Тогда я сказал с юношеской живостью:

— Подумайте, вы не только слепы, вы почти мертвы. Линия, божественная черта, властительница мира, ускользнула от вас навсегда. Мы ходим с вами по саду очарований, в неописуемом финском лесу. До последнего нашего часа мы не узнаем ничего лучшего. И вот вы не видите обледенелых и розовых краев водопада, там, у реки. Плакучая ива, склонившаяся над водопадом, вы не видите ее японской резьбы. Красные стволы сосен осыпаны снегом. Зернистый блеск роится в снегах. Он начинается мертвенной линией, прильнувшей к дереву и на поверхности волнистой, как линия Леонардо, увенчан отражением пылающих облаков. А шелковый чулок фрекен Кирсти и линия ее уже зрелой ноги? Купите очки, Александр Федорович, заклинаю вас…

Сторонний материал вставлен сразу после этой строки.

-- ==== Sys2Proof/Certificates/Slice0/Obligations.lean ====
section
/-! DEFINITION. The statements for the provers. Each docstring names the rule it formalises. In most of
them the next state is given as `s` with the fields the rule names replaced, so that every other field is
said to be unchanged. -/

open Sys2Proof Sys2Proof.Machine

/-! ### Encoding (30_encoding.md) -/

/-- R101 to R106, R100: no bit of an encoding is dropped. Decoding the word of a command gives the command;
a word that decodes is the word of what it decodes to, so each legal word has one meaning. -/
def Obligations.DecodeInvertsEncode : Prop :=
  (∀ i : Instr, i.WellFormed → decode (encode i) = .ok i) ∧
  ∀ (w : Word) (i : Instr), decode w = .ok i → i.WellFormed ∧ encode i = w

/-- R111: the worked encodings. -/
def Obligations.WorkedEncodingsDecode : Prop :=
  decode 0x00021316#32 = .ok (.feMul 3 1 2) ∧
  decode 0xFE000022#32 = .ok (.xStep 254) ∧
  decode 0x00C84031#32 = .ok (.ccQr 0 4 8 12) ∧
  decode 0x00CB6131#32 = .ok (.ccQr 1 6 11 12) ∧
  decode 0x3F000064#32 = .ok (.shaRound 63) ∧
  decode 0x00005011#32 = .ok (.feStore 5) ∧
  decode 0x00000523#32 = .ok (.xFinish 5) ∧
  decode 0x00000051#32 = .ok .aeadDec ∧
  decode 0x00000000#32 = .ok .nop

/-- R107, R103, R301, R305, R307: at the core's turn a word with a reserved OP completes with E_OPCODE, a
word with an assigned OP that is the word of no well-formed command completes with E_FIELD, and neither
changes anything but STATUS. That events stand in a schedule, and that an empty one is the core's turn, is
the model's choice (log 1, log 8). -/
def Obligations.IllegalWordsCompleteWithTheirCode : Prop :=
  ∀ s u : State, s.CoresTurn u → s.busy = true →
    (ReservedOp (s.cmd.toNat % 256) → step s = .next (u.completedWith .opcode)) ∧
    (¬ReservedOp (s.cmd.toNat % 256) → (∀ i : Instr, i.WellFormed → encode i ≠ s.cmd) →
      step s = .next (u.completedWith .field))

/-- R100, R305, 20_memory.md R80: when the core's turn comes while a command runs and CMD decodes to `i`,
the step is `exec i` on the state with that turn taken off the schedule. That events stand in a schedule,
and that an empty one is the core's turn, is the model's choice (log 1, log 8). -/
def Obligations.StepRunsDecodedCommand : Prop :=
  ∀ (s : State) (i : Instr) (rest : List Turn), s.busy = true → decode s.cmd = .ok i →
    (s.schedule = .core :: rest → step s = exec i { s with schedule := rest }) ∧
    (s.schedule = [] → step s = exec i s)

/-- R80, R30, R78, R77, R317: when the next event is a host access, the step is that read or write of the
port, at the port address that, added to ZTCC_BASE, gives the host's address; when it is the core's turn and
BUSY = 0, the step changes nothing. That events stand in a schedule, and that an empty one is the core's
turn, is the model's choice (log 1, log 8). -/
def Obligations.StepPerformsHostAccessesAndIdleTurns : Prop :=
  ∀ (s u : State) (addr data : BitVec 32) (strobe : BitVec 4) (rest : List Turn),
    (s.schedule = .host (.read (Config.ztccBase + addr)) :: rest →
      step s = .next (State.portRead { s with schedule := rest } addr)) ∧
    (s.schedule = .host (.write (Config.ztccBase + addr) data strobe) :: rest →
      step s = .next (State.portWrite { s with schedule := rest } addr data strobe)) ∧
    (s.CoresTurn u → s.busy = false → step s = .next u)

/-! ### Acceptance, completion, reset, the invariant -/

/-- R304, R87, R88, R78: a full-strobe write to CMD while BUSY = 0 is the acceptance event, at any port
address whose word is 0x010; HOSTERR, RESULT and everything else keep their values. A CMD write while
BUSY = 1, or with a partial strobe, accepts nothing: it only sets HOSTERR. That the write stands in a
schedule and the step takes it off is the model's choice (log 1). -/
def Obligations.CmdWriteAccepts : Prop :=
  ∀ (s : State) (addr w : BitVec 32) (strobe : BitVec 4) (rest : List Turn), addr.toNat / 4 = 4 →
    s.schedule = .host (.write (Config.ztccBase + addr) w strobe) :: rest →
    (s.busy = false → strobe = 0xF#4 → step s = .next
      { s with cmd := w, errCode := .ok, done := false, busy := true, schedule := rest }) ∧
    (s.busy = true ∨ strobe ≠ 0xF#4 → step s = .next { s with hostErr := true, schedule := rest })

/-- R306, R81, R86: every accepted command completes at the core's next turn, whatever its word: the step
answers a next state with BUSY = 0 and DONE = 1, and CMD, ARG0–ARG7, CTRL.IE, HOSTERR and DBUF_SIZE keep
the values the command ran with. The model's choices here: events stand in a schedule (log 1), an empty one
is the core's turn (log 8), and a completion keeps the port's last answer (log 3). -/
def Obligations.EveryAcceptedCommandCompletes : Prop :=
  ∀ s u : State, s.CoresTurn u → s.busy = true →
    ∃ t, step s = .next t ∧ t.busy = false ∧ t.done = true ∧ t.cmd = s.cmd ∧ t.args = s.args ∧
      t.ie = s.ie ∧ t.hostErr = s.hostErr ∧ t.dbufSize = s.dbufSize ∧ t.rdata = s.rdata ∧
      t.schedule = u.schedule

/-- R340, R341, R342, R45: the RST event, and a full-strobe CTRL write with bit 1 set, whatever the other
bits, put every piece of state at its reset value, while a command runs too. DBUF_SIZE is hardwired; that
the events to come are kept and RDATA's record is cleared is the model's choice (log 1, log 3). -/
def Obligations.ResetPutsEveryStateAtItsValue : Prop :=
  ∀ (s : State) (addr data : BitVec 32) (rest : List Turn),
    (s.schedule = .hardReset :: rest ∨
      (addr.toNat / 4 = 2 ∧ data.getLsbD 1 = true ∧
        s.schedule = .host (.write (Config.ztccBase + addr) data 0xF#4) :: rest)) →
    step s = .next
      { fe := Vector.replicate 16 feZero, scalar := 0#256, swap := false
        s0 := Vector.replicate 16 0#32, x := Vector.replicate 16 0#32
        pr := 0#128, ps := 0#128, ph := phZero
        sh := Vector.replicate 8 0#32, blen := 0#64, pb := []
        w := Vector.replicate 64 0#32, wv := Vector.replicate 8 0#32
        prk := Vector.replicate 32 0#8
        flags := ⟨false, false, false, false, false, false⟩
        ie := false, busy := false, done := false, hostErr := false, errCode := .ok
        cmd := 0#32, result := false, args := Vector.replicate 8 0#32
        dbufSize := s.dbufSize, dbuf := [], rdata := 0#32, schedule := rest }

/-- The invariant holds of the state after reset (R45, R9). -/
def Obligations.ResetSatisfiesInvariant : Prop := State.reset.Inv

/-- From every state that meets the invariant, every step (a host access, a reset, a completion of any
command word) gives a state that meets it: DBUF stays canonical and inside DBUF_SIZE, PB stays below a
block and BLEN counts it, PR and SCALAR stay clamped, S0 keeps its constants while keyed, STATUS is clear
while BUSY, and state whose sequencing flag is 0 is all zero (R46, R350: memory hygiene). -/
def Obligations.StepKeepsInvariant : Prop :=
  ∀ s t : State, s.Inv → step s = .next t → t.Inv

/-! ### The checks (60_exceptions.md) -/

/-- R302, R307: the codes each command can complete with are OK and those of its row; with a code other
than OK it changes nothing but STATUS, and RESULT for E_AUTH. -/
def Obligations.ErrorsChangeOnlyStatus : Prop :=
  ∀ (i : Instr) (s t : State), exec i s = .next t →
    t.errCode ∈ possibleCodes i ∧
    (t.errCode = .auth → t = { s.completedWith .auth with result := true }) ∧
    (t.errCode ≠ .ok → t.errCode ≠ .auth → t = s.completedWith t.errCode)

/-- R305, R103: E_FIELD for `sha.round` with IMM8 ≥ 64 (whose word does not decode to a command) and
E_LENGTH for the three commands that have it come before everything else that can fail, whatever the
regions and the flags. -/
def Obligations.FieldAndLengthAreCheckedFirst : Prop :=
  ∀ s : State,
    (∀ n : Fin 256, 64 ≤ n.val → exec (.shaRound n) s = .next (s.completedWith .field) ∧
      decode (packWord 0x64 0 0 0 0 n) = .error .unusedField) ∧
    ((s.arg 1 = 0 ∨ 16 < s.arg 1) → exec .pAcc s = .next (s.completedWith .length)) ∧
    (8160 < s.arg 3 → exec .hkdfExpand s = .next (s.completedWith .length)) ∧
    (8160 < s.arg 7 → exec .hkdf s = .next (s.completedWith .length))

/-- R106, R72, R301, R305: the input and output regions of every command, as the columns "in" and "out" of
R106 give them in terms of the ARGs (`opcodeMapRegions`); where the length operands are in range and one of those regions with
len > 0 has addr + len > DBUF_SIZE, on unbounded integers, the command completes with E_BOUNDS whatever the
overlaps and the flags, and changes nothing but STATUS. -/
def Obligations.OutOfBoundsRegionIsRefused : Prop :=
  ∀ (s : State) (a b c d : Idx) (n : Fin 256) (i : Instr) (ins outs : List Region),
    (i, ins, outs) ∈ opcodeMapRegions s a b c d n →
    (commandChecks i s).ins = ins ∧ (commandChecks i s).outs = outs ∧
    ((i = .pAcc → 1 ≤ s.arg 1 ∧ s.arg 1 ≤ 16) → (i = .hkdfExpand → s.arg 3 ≤ 8160) →
      (i = .hkdf → s.arg 7 ≤ 8160) →
      ∀ r ∈ ins ++ outs, 0 < r.len → s.dbufSize < r.addr + r.len →
        exec i s = .next (s.completedWith .bounds))

/-- R73, R301: on regions in bounds, whatever the flags, a command completes with E_OVERLAP and changes
nothing but STATUS when an output shares a byte with an input region that is not the identical region, when
two outputs share a byte, and when an output is identical to an input that is not its in-place pair. -/
def Obligations.OverlapIsRefused : Prop :=
  ∀ (s : State) (i : Instr), (commandChecks i s).fieldOk = true → (commandChecks i s).lengthOk = true →
    (∀ r ∈ (commandChecks i s).ins ++ (commandChecks i s).outs, Fits r.addr r.len s.dbufSize) →
    ((∃ r ∈ (commandChecks i s).ins, ∃ q ∈ (commandChecks i s).outs,
        r ≠ q ∧ ¬Apart r.addr r.len q.addr q.len) ∨
      (i = .xKeygen ∧ (¬Apart (s.arg 1) 32 (s.arg 2) 32 ∨ s.arg 0 = s.arg 2)) ∨
      (i = .x25519 ∧ s.arg 0 = s.arg 2) ∨
      (i = .aeadEnc ∧ ¬Apart (s.arg 6) (s.arg 5) (s.arg 7) 16) ∨
      (i ∈ [Instr.aeadEnc, .aeadDec] ∧ 0 < s.arg 5 ∧
        ((s.arg 5 = 32 ∧ s.arg 0 = s.arg 6) ∨ (s.arg 5 = 12 ∧ s.arg 1 = s.arg 6) ∨
          (s.arg 3 = s.arg 5 ∧ s.arg 2 = s.arg 6))) ∨
      (i = .aeadDec ∧ s.arg 5 = 16 ∧ s.arg 7 = s.arg 6) ∨
      (i = .aeadEnc ∧ ((s.arg 3 = 16 ∧ s.arg 2 = s.arg 7) ∨ (s.arg 5 = 16 ∧ s.arg 4 = s.arg 7))) ∨
      (i ∈ [Instr.pMac, .sha256, .hmac, .hkdfExpand, .hkdf] ∧
        ∃ r ∈ (commandChecks i s).ins, r ∈ (commandChecks i s).outs ∧ 0 < r.len)) →
    exec i s = .next (s.completedWith .overlap)

/-- R28, R301: a command that needs a sequencing flag which is 0, and whose earlier checks pass, completes
with E_SEQUENCE and changes nothing but STATUS. -/
def Obligations.MissingFlagIsRefused : Prop :=
  ∀ (s : State) (a b c d : Idx) (t : Fin 256),
    (s.flags.xScalarValid = false ∨ s.flags.xLadderActive = false →
      exec (.xStep t) s = .next (s.completedWith .sequence)) ∧
    (s.flags.xLadderActive = false → exec (.xFinish a) s = .next (s.completedWith .sequence)) ∧
    (s.flags.ccKeyed = false → ∀ i ∈ [Instr.ccQr a b c d, .ccDround, .ccLoadx],
      exec i s = .next (s.completedWith .sequence)) ∧
    (s.flags.ccKeyed = false → s.arg 0 + 64 ≤ s.dbufSize → ∀ i ∈ [Instr.ccAddout, .ccBlock],
      exec i s = .next (s.completedWith .sequence)) ∧
    (s.flags.ccKeyed = false → Fits (s.arg 0) (s.arg 2) s.dbufSize →
      Fits (s.arg 1) (s.arg 2) s.dbufSize →
      (s.arg 0 = s.arg 1 ∨ Apart (s.arg 0) (s.arg 2) (s.arg 1) (s.arg 2)) →
      exec .ccXor s = .next (s.completedWith .sequence)) ∧
    (s.flags.pKeyed = false → exec .pMul s = .next (s.completedWith .sequence)) ∧
    (s.flags.pKeyed = false → 1 ≤ s.arg 1 → s.arg 1 ≤ 16 → s.arg 0 + s.arg 1 ≤ s.dbufSize →
      exec .pAcc s = .next (s.completedWith .sequence)) ∧
    (s.flags.pKeyed = false → Fits (s.arg 0) (s.arg 1) s.dbufSize →
      exec .pUpdate s = .next (s.completedWith .sequence)) ∧
    (s.flags.pKeyed = false → s.arg 0 + 16 ≤ s.dbufSize →
      exec .pFinal s = .next (s.completedWith .sequence)) ∧
    (s.flags.shaActive = false → Fits (s.arg 0) (s.arg 1) s.dbufSize →
      exec .shaUpdate s = .next (s.completedWith .sequence)) ∧
    (s.flags.shaActive = false → s.arg 0 + 32 ≤ s.dbufSize →
      exec .shaFinal s = .next (s.completedWith .sequence)) ∧
    (s.flags.shaActive = false → s.arg 0 + 64 ≤ s.dbufSize →
      exec .shaLoadblk s = .next (s.completedWith .sequence)) ∧
    (s.flags.shaActive = false → t.val < 64 →
      exec (.shaRound t) s = .next (s.completedWith .sequence)) ∧
    (s.flags.shaActive = false → exec .shaFold s = .next (s.completedWith .sequence)) ∧
    (s.flags.prkValid = false → s.arg 3 ≤ 8160 → Fits (s.arg 0) (s.arg 1) s.dbufSize →
      Fits (s.arg 2) (s.arg 3) s.dbufSize → Apart (s.arg 0) (s.arg 1) (s.arg 2) (s.arg 3) →
      exec .hkdfExpand s = .next (s.completedWith .sequence))

/-! ### Whole-machine rules -/

/-- R21, R24, R38, R41, R32: which commands write what. Every command not named leaves FE, X, S0, RESULT
and PRK as they are; no command writes an ARG register, CMD, CTRL.IE, HOSTERR or DBUF_SIZE. -/
def Obligations.OnlyTheNamedCommandsWriteEachRegister : Prop :=
  ∀ (i : Instr) (s t : State), exec i s = .next t →
    t.args = s.args ∧ t.cmd = s.cmd ∧ t.ie = s.ie ∧ t.hostErr = s.hostErr ∧
    t.dbufSize = s.dbufSize ∧
    (t.fe ≠ s.fe → i = .zeroize ∨ ∃ a b c, i ∈ [Instr.feLoad a, .feSeti a, .feMov a b, .feAdd a b c,
      .feSub a b c, .feMul a b c, .feSqr a b, .feMula24 a b, .feInv a b, .feCswap a b, .xInit b,
      .xFinish a] ∨ ∃ n, i = .xStep n) ∧
    (t.x ≠ s.x → i = .zeroize ∨
      ∃ a b c d, i ∈ [Instr.ccInit, .ccQr a b c d, .ccDround, .ccLoadx, .ccBlock, .ccXor]) ∧
    (t.s0 ≠ s.s0 → i ∈ [Instr.zeroize, .ccInit, .ccAddout, .ccBlock, .ccXor]) ∧
    (t.result ≠ s.result → i ∈ [Instr.ctEq, .aeadDec]) ∧
    (t.prk ≠ s.prk → i ∈ [Instr.zeroize, .hkdfExtract, .hkdfExpand])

— Дитя, — ответил он, — не тратьте пороху. Полтинник за очки — это единственный полтинник, который я сберегу. Мне не нужна ваша линия, низменная, как действительность. Вы живете не лучше учителя тригонометрии, а я объят чудесами даже в Клязьме. Зачем мне веснушки на лице фрекен Кирсти, когда я, едва различая ее, угадываю в этой девушке все то, что я хочу угадать? Зачем мне облака на этом чухонском небе, когда я вижу мечущийся океан над моей головой? Зачем мне линии — когда у меня есть цвета? Весь мир для меня — гигантский театр, в котором я единственный зритель без бинокля. Оркестр играет вступление к третьему акту, сцена от меня далеко, как во сне, сердце мое раздувается от восторга, я вижу пурпурный бархат на Джульетте, лиловые шелка на Ромео и ни одной фальшивой бороды… И вы хотите ослепить меня очками за полтинник…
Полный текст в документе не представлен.